In 1910, the currency situation in the Belgian Congo was characterized by a state-controlled monetary system designed to serve the economic and administrative interests of the colonial regime. The official currency was the Congolese franc, which was pegged at par with the Belgian franc and guaranteed by the colonial treasury. This system had been formally established in 1887 to replace the earlier use of various trade goods and foreign coins, creating a unified currency that facilitated taxation, the payment of African labour, and the integration of the colony into the wider Belgian economic sphere.
The monetary landscape was dualistic, with the official franc coexisting with a compulsory and restrictive use of token money for the African population. Most notably, the colonial administration and major concession companies paid African workers partly in
bons or metal tokens, which were only redeemable at the company store (
comptoir). This practice, combined with a head tax (
impôt de capitation) required to be paid in francs, created a coercive cycle that forced Congolese into the wage labour economy to earn the necessary currency, thereby supplying the workforce for the extraction of rubber, minerals, and other resources.

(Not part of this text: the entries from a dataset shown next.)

-- ==== Sys2Proof/Machine/Bytes.lean ====
section
/-!
DEFINITION. Bytes, and the writes of bytes to host memory, to the cores' local memories and to the store.
-/

namespace Sys2Proof.Machine

variable {s₀ : State}

/-! ## Bytes -/

/-- The `w` bytes of a number, least significant first. -/
def le (w n : Nat) : List Byte := (List.range w).map fun i => BitVec.ofNat 8 (n / 256 ^ i)

/-- The number that bytes spell, least significant first. -/
def unle : List Byte → Nat
  | [] => 0
  | b :: bs => b.toNat + 256 * unle bs

/-- Bytes `o` to `o + w - 1` of a list as a number; bytes past its end count as 0. -/
def field (bs : List Byte) (o w : Nat) : Nat := unle ((bs.drop o).take w)

/-- A list of bytes cut or filled with zeros to `n`. -/
def fit (n : Nat) (bs : List Byte) : List Byte := (bs ++ List.replicate n 0).take n

/-- Where the table of host memory has address `a` of the memory that function `f` reaches (log entry 50). -/
def hostKey (f a : Nat) : Nat := f * 2 ^ 64 + a % 2 ^ 64

/-- Write bytes to host memory at bus address `a`, with the requester ID of function `f` (R274). -/
def Work.hostWrite (s : Work s₀) (f a : Nat) (bs : List Byte) : Work s₀ :=
  (s.each bs.zipIdx fun s (b, i) => s.setHost (hostKey f (a + i)) b)

/-- The 256 KiB of local memory of core `c` start here in the table. -/
def coreMem (c : Nat) : Nat := c * 2 ^ 18

/-- Write bytes to the local memory of core `c`. -/
def Work.coreWrite (s : Work s₀) (c a : Nat) (bs : List Byte) : Work s₀ :=
  (s.each bs.zipIdx fun s (b, i) => s.setGuest (coreMem c + (a + i) % 2 ^ 18) b)

/-- Write a word of the store; it no longer holds an error (R395). -/
def Work.storeWrite (s : Work s₀) (a : Nat) (v : Word) : Work s₀ :=
  let a := a % 2 ^ 30
  let s := s.when (s.st.ue.contains a) fun s => s.setUe (s.st.ue.filter (· != a))
  let s := s.when (s.st.ce.contains a) fun s => s.setCe (s.st.ce.filter (· != a))
  s.setStore a v

/-- Write one byte of the store at byte address `a` (eight to the word, the least significant first). -/
def Work.storeByte (s : Work s₀) (a : Nat) (b : Byte) : Work s₀ :=
  s.storeWrite (a / 8) ((⟨.FRE_INCFG, 8 * (a % 8), 8⟩ : Fld).put (s.store (a / 8)) b.toNat)

/-! ## The vault -/

/-- Bytes of the vault. -/
def State.vaultBytes (s : State) (a n : Nat) : List Byte := (List.range n).map fun i => s.vaultAt (a + i)

/-- Write bytes to the vault. -/
def Work.vaultWrite (s : Work s₀) (a : Nat) (bs : List Byte) : Work s₀ :=
  s.each bs.zipIdx fun s (b, i) => s.setVault (a + i) b

/-- The words that bytes spell, eight bytes to the word, least significant first. -/
def byteWords : Nat → List Byte → List Word
  | 0, _ => []
  | n + 1, bs => w64 (unle (bs.take 8)) :: byteWords n (bs.drop 8)

/-! ## CRC-32C (Table CAL-4) -/

/-- One step of CRC-32C, reflected (R97): a bit leaves at the low end. -/
def crcBit (c : Nat) : Nat := if c % 2 = 1 then (c / 2) ^^^ 0x82F63B78 else c / 2

/-- CRC-32C over one more byte. -/
def crcByte (c : Nat) (b : Byte) : Nat :=
  crcBit (crcBit (crcBit (crcBit (crcBit (crcBit (crcBit (crcBit (c ^^^ b.toNat))))))))

/-- CRC-32C of a list of bytes: polynomial 0x1EDC6F41 reflected, initial value and final XOR 0xFFFFFFFF. -/
def crc32c (bs : List Byte) : Nat := bs.foldl crcByte 0xFFFFFFFF ^^^ 0xFFFFFFFF

/-- The byte image of words, each little-endian. -/
def wordBytes (ws : List Word) : List Byte := ws.flatMap fun w => le 8 w.toNat

end Sys2Proof.Machine
end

Overall, the 1910 currency system was not a neutral medium of exchange but a key instrument of colonial policy. It ensured financial stability for European enterprises and the state, while simultaneously enforcing economic control and social subordination over the Congolese population. The structure effectively supported the extractive colonial economy by minimizing hard currency costs for companies and administratively channelling labour, reflecting the broader exploitative nature of King Leopold II’s former domain, which had only been formally annexed by Belgium two years earlier, in 1908.